/-- PRIV when cue code names a stage-manager wing (R304). -/
def wingAllowed (s : State) (w : Nat) : Except Stop Unit :=
  if wingSm (wingOf s (dieOfCore s.focus) w) then needStageManager s else .ok ()

/-- The PRIV of an enqueue, which comes before every stall, where its two registers can be read (R58, R304); its stalls come next, and what the
registers themselves raise after them. -/
def privFirst (s : State) (a b : Nat) (f : Nat → Nat → Except Stop Unit) : Except Stop Unit := do
  freeRegs s [a, b]
  match rdS s 0 a, rdS s 1 b with
  | .ok r, .ok c => f r.toNat c.toNat
  | _, _ => pure ()

/-- CUE.PUSH (R318). -/
def execCuePush (a b : Nat) (s : State) : Host.Outcome State Fault Refusal :=
  perform s (do
    privFirst s a b fun r c => if r % 64 = 0 ∧ c ≤ 7 then wingAllowed s c else pure ()
    loadWait s (sregOf (ctx s) a).toNat 64
    waitFor (accessesDone s s.focus)
    let r ← rdS s 0 a
    let c ← rdS s 1 b
    let die := dieOfCore s.focus
    needAligned s r.toNat 64
    if 7 < c.toNat then stopFault 5 c.toNat
    needData s r.toNat 64
    let rec' ← loadV s r.toNat 64
    let notes := readNotes s r.toNat 64
    if !programRoom (wingOf s die c.toNat) 1 then afterRead notes (stopFault 8 (0x100 + c.toNat))
    pure (notes ++ [.act (.cuePush c.toNat (recSetClass rec' c.toNat))]))

/-- PRIV of a fork's wing, raised before its bundle stalls, as far as the template can be read (R58, R304). -/
def forkPriv (s : State) (r n : Nat) : Except Stop Unit :=
  if r % 64 = 0 ∧ n ≠ 0 ∧ n ≤ 65536 then
    match loadV s r 64 with
    | .ok t => wingAllowed s (recClass t)
    | .error _ => .ok ()
  else .ok ()

/-- CUE.FORK: n copies of the template with FORK ascending, after the join counter rose by n; a fork of zero enqueues the continuation at
once (R319). -/
def execCueFork (a b : Nat) (s : State) : Host.Outcome State Fault Refusal :=
  perform s (do
    let x := ctx s
    let die := dieOfCore s.focus
    let smOk := x.mode == .stageManager
    privFirst s a b (forkPriv s)
    loadWait s (sregOf x a).toNat 64
    waitFor (sregOf x b == 0#64 || accessesDone s s.focus)
    let r ← rdS s 0 a
    let n ← rdS s 1 b
    needAligned s r.toNat 64
    if 65536 < n.toNat then stopFault 5 n.toNat
    needData s r.toNat 64
    let t ← loadV s r.toNat 64
    let notes := readNotes s r.toNat 64
    let w := recClass t
    let j := recWord t 2
    afterRead notes (
      if n.toNat = 0 then
        if j = 0 then pure notes
        else do
          loadWait s (j + 64) 64
          waitFor (accessesDone s s.focus)
          let k ← loadV s (j + 64) 64
          if !hwRoom s die (recClass k) smOk then stopStall .wait
          pure (notes ++ readNotes s (j + 64) 64 ++ [.act (.cueFork (recClass k) 0 none k)])
      else do
        let join := if j = 0 then none else some (xlate s s.focus x.mode (rootPa x.droot) j true true)
        match join with
        | some (.ok q) => if dieHeld s die [(q.1, 8)] then stopStall .wait
        | _ => pure ()
        if !programRoom (wingOf s die w) n.toNat then stopFault 8 (0x100 + w)
        match join with
        | none => pure (notes ++ [.act (.cueFork w n.toNat none t)])
        | some (.error e) => stopXl s j 8 true true (j, e)
        | some (.ok q) =>
          let ns := issueNotes s j 8 true true
          if isBad s q.1 8 then stopMet ⟨14, BitVec.ofNat 64 j, none⟩ (ns ++ [(q.1, 1)])
          else pure (notes ++ (if ns.isEmpty then [] else [.act (.met ns)]) ++ [.act (.cueFork w n.toNat (some q.1) t)])))

/-- The children of a fork appended in ascending order. -/
def forkChildren (s : State) (die w : Nat) (t : List Byte) : Nat → State
  | 0 => s
  | i + 1 =>
    let s' := forkChildren s die w t i
    cuePush s' die w (recWith t 7 (recWord t 7 % 2 ^ 32 + i % 2 ^ 32 * 2 ^ 32))

/-- CUE.FORK performed. -/
def cueFork (s : State) (core w n : Nat) (join : Option Nat) (t : List Byte) : State :=
  let die := dieOfCore core
  if n = 0 then hwEnqueue s die ((coreOf s core).ctx.mode == .stageManager) t
  else
    let s' := match join with
      | some pa => physWrite (noteRead s pa) pa (natBytes 8 ((physNat s pa 8 + n) % 2 ^ 64))
      | none => s
    forkChildren s' die w t n

/-! ### CUE.EXIT, CUE.SELF -/

/-- The pieces of J and J + 64 of the running cue (R320). -/
def exitPieces (s : State) (core : Nat) : Except (Nat × Nat) (List (Nat × Nat) × List (Nat × Nat)) := do
  let x := (coreOf s core).ctx
  let j := x.joinAddr.toNat
  if j = 0 then pure ([], [])
  else do
    let a ← xlateSpan s core x.mode (rootPa x.droot) j 8 true true
    let b ← xlateSpan s core x.mode (rootPa x.droot) (j + 64) 64 true false
    pure (a, b)

/-- What the walks of J and J + 64 leave (R9, R372). -/
def exitNotes (s : State) (core : Nat) : List (Nat × Nat) :=
  let x := (coreOf s core).ctx
  let j := x.joinAddr.toNat
  if j = 0 then []
  else spanNotes s core x.mode (rootPa x.droot) true true (pieces j 8 2) ++ spanNotes s core x.mode (rootPa x.droot) true false (pieces (j + 64) 64 2)

/-- The held errors that CUE.EXIT raises: a parked or failed copy command, a matrix DATAERR, a scalar access's DATAERR, in a handler that of an
access without a register too (R297, R320). -/
def exitErrors (x : Ctxt) : Option Stop :=
  match engineFault x 0, engineFault x 1, x.matErrs, x.regErrs with
  | some e, _, _, _ => some e.2
  | none, some e, _, _ => some e.2
  | none, none, e :: _, _ => some (.held ⟨14, BitVec.ofNat 64 e.pa, none⟩ (.mat e))
  | none, none, [], e :: _ => some (.held ⟨14, BitVec.ofNat 64 e.va, none⟩ (.reg e.dst))
  | none, none, [], [] => (x.pitTraps.find? (·.own)).map fun t => .held ⟨14, t.info, none⟩ .note

/-- CUE.EXIT (R320): its checks and waits; the steps that follow them are taken as its bundle issues. An error in the join counter is raised after the
cue has left its ensembles: that one effect goes with the stop. -/
def execCueExit (s : State) : Host.Outcome State Fault Refusal :=
  let x := ctx s
  let c := cur s
  let stop (r : Except Stop (List Eff)) := perform s r
  if heldCount x ≠ 0 then stop (stopFault 9 (heldCount x))
  else match exitErrors x with
    | some t => stop (.error t)
    | none =>
      if !x.mq.isEmpty || !x.kq0.isEmpty || !x.kq1.isEmpty || c.pend.any (·.home.isNone) || !accessesDone s s.focus then stop (stopStall .wait)
      else match exitPieces s s.focus with
        | .error e => stop (stopMet ⟨5, xlInfo e.1 e.2, none⟩ (exitNotes s s.focus))
        | .ok (jpa, _) =>
          if jpa.any fun p => isBad s p.1 p.2 then
            perform (settle s (.ok (x.ens.map fun e => .act (.ensLeave e))))
              (stopMet ⟨14, x.joinAddr, none⟩ (exitNotes s s.focus ++ [((jpa.findSome? fun p => badAddr s p.1 p.2).getD 0, 1)]))
          else stop (.ok [.ctl .exit])

/-- What a cue leaves in flight: the accesses of its last bundle, whose values reach no register any more (R320). -/
def exitPend (l : List Access) : List Access := l.filterMap fun a =>
  if a.home.isSome then some a else match a.kind with | .reply | .audition _ => none | _ => some { a with dst := 0 }

/-- CUE.EXIT issues: the cue leaves its ensembles, and what its bundles have in flight is discarded (R320). -/
def exitBegin (s : State) (core : Nat) : State :=
  let s' := ensLeaveAll s core
  let c := coreOf s' core
  setCoreOf s' core { c with ctx := { c.ctx with draining := some .exit, inflight := [], trapCap := [] }, pend := exitPend c.pend }

/-- Whether the cue that exits can run its join step: what its last bundle still stalls for is over, and there is room (R255, R305, R320). -/
def exitReady (s : State) (core : Nat) : Bool :=
  let x := (coreOf s core).ctx
  x.owed == 0 && (x.joinAddr == 0#64 ||
    match exitPieces s core with
    | .ok (jpa, rpa) => joinRoom s (dieOfCore core) (x.mode == .stageManager) jpa rpa
    | .error _ => true)

/-- A cue that has ended leaves its core idle; its context stands until the next one starts (R88, R320). Staged lines it never took are discarded and
counted (R112, R313), and the house die counts the trap records it leaves (R297). -/
def cueEnd (s : State) (core : Nat) : State :=
  let x := (coreOf s core).ctx
  let s1 := match exitPieces s core with
    | .ok (jpa, rpa) => if x.joinAddr = 0#64 then s else joinStep (noteMet s (exitNotes s core)) (dieOfCore core) (x.mode == .stageManager) x.joinAddr.toNat jpa rpa
    | .error _ => s
  let s2 := x.pitTraps.foldl (fun st t => logErr4 st .pitGone core x.serial t.tag t.code) s1
  let d := dieOf s2 (dieOfCore core)
  let mine (l : PreLine) : Bool := l.owner.map Prod.fst == some core && l.owner.map Prod.snd == some x.serial
  let s3 := setDie s2 (dieOfCore core) { d with prestage := d.prestage.filter fun l => !mine l }
  let c := (d.prestage.filter fun l => mine l && !l.used).foldl (fun c _ => countEvent c 9) (coreOf s3 core)
  setCoreOf s3 core { c with
    status := .idle
    ctx := { c.ctx with
      delay := none, shadow := 0, trapDelay := none, wait := none, trapWait := none, draining := none, spent := 0, owed := 0, pitTraps := []
      kaway := [] } }

/-- What a cue that exits meets where its join step would read by the time it can run: the fault of its CUE.EXIT (R320). -/
def exitFault (s : State) (core : Nat) : Option (Trap × Option Held) :=
  let j := (coreOf s core).ctx.joinAddr
  match exitPieces s core with
  | .error e => some (⟨5, xlInfo e.1 e.2, none⟩, some (.met (exitNotes s core)))
  | .ok (jpa, _) => (jpa.findSome? fun p => badAddr s p.1 p.2).map fun pa => (⟨14, j, none⟩, some (.met (exitNotes s core ++ [(pa, 1)])))

/-- The end of a cue that exits, once its join step can run (R320). -/
def exitMove (s : State) (core : Nat) : Option State := if exitReady s core then some (cueEnd s core) else none

/-- CUE.SELF (R321). -/
def execCueSelf (a : Nat) (s : State) : Host.Outcome State Fault Refusal := perform s (outS s 1 a (ctx s).slotAddr 0)

/-! ### ENS -/

/-- Whether the releases of ensembles and marks may act: every earlier store has performed at mod scope, and every earlier acquire (R323, R328, R337,
R338). -/
def releaseReady (s : State) : Bool := storesDone s s.focus 2 && !acquirePending (cur s)

/-- The identifier of an ensemble instruction; DATAXL from 4,096 up (R323). -/
def ensId (s : State) (opnd n : Nat) : Except Stop Nat := do
  let e ← rdS s opnd n
  if 4096 ≤ e.toNat then stopFault 5 e.toNat else pure e.toNat

/-- ENS.JOIN (R323). -/
def execEnsJoin (a : Nat) (s : State) : Host.Outcome State Fault Refusal :=
  perform s (do
    freeRegs s [a]
    waitFor (releaseReady s)
    let e ← ensId s 0 a
    if (ctx s).ens.contains e then pure []
    else if 8 ≤ (ctx s).ens.length then stopFault 8 (0x200 ||| e)
    else if 2 ^ 20 - 1 ≤ ensCount s e then stopFault 8 (0x400 ||| e)
    else pure [.act (.ensJoin e)])

/-- ENS.LEAVE (R323). -/
def execEnsLeave (a : Nat) (s : State) : Host.Outcome State Fault Refusal :=
  perform s (do
    freeRegs s [a]
    waitFor (releaseReady s)
    let e ← ensId s 0 a
    pure [.act (.ensLeave e)])

/-- ENS.SIZE (R323). -/
def execEnsSize (a b : Nat) (s : State) : Host.Outcome State Fault Refusal :=
  perform s (do
    freeRegs s [a, b]
    let e ← ensId s 1 b
    replyTo s a (ensCount s e))

/-! ### MARK -/

/-- MARKERR (R330). -/
def markErr {α : Type} (reason home m : Nat) : Except Stop α := stopFault 15 (reason * 2 ^ 24 + home % 512 * 2 ^ 12 + m)

/-- MARK.INIT (R327, R330). -/
def execMarkInit (a m : Nat) (s : State) : Host.Outcome State Fault Refusal :=
  perform s (do
    let v ← rdS s 0 a
    if v.toNat = 0 ∨ 2 ^ 20 ≤ v.toNat then markErr 3 s.focus m
    else if markSlept s s.focus m then markErr 4 s.focus m
    else pure [.act (.markInit m false v.toNat)])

-- -- --

* How to complete this task
Which of the lines above mention the word "badAddr"? Pull those lines out.

* Answer to the exercise
              (stopMet ⟨14, x.joinAddr, none⟩ (exitNotes s s.focus ++ [((jpa.findSome? fun p => badAddr s p.1 p.2).getD 0, 1)]))
  | .ok (jpa, _) => (jpa.findSome? fun p => badAddr s p.1 p.2).map fun pa => (⟨14, j, none⟩, some (.met (exitNotes s core ++ [(pa, 1)])))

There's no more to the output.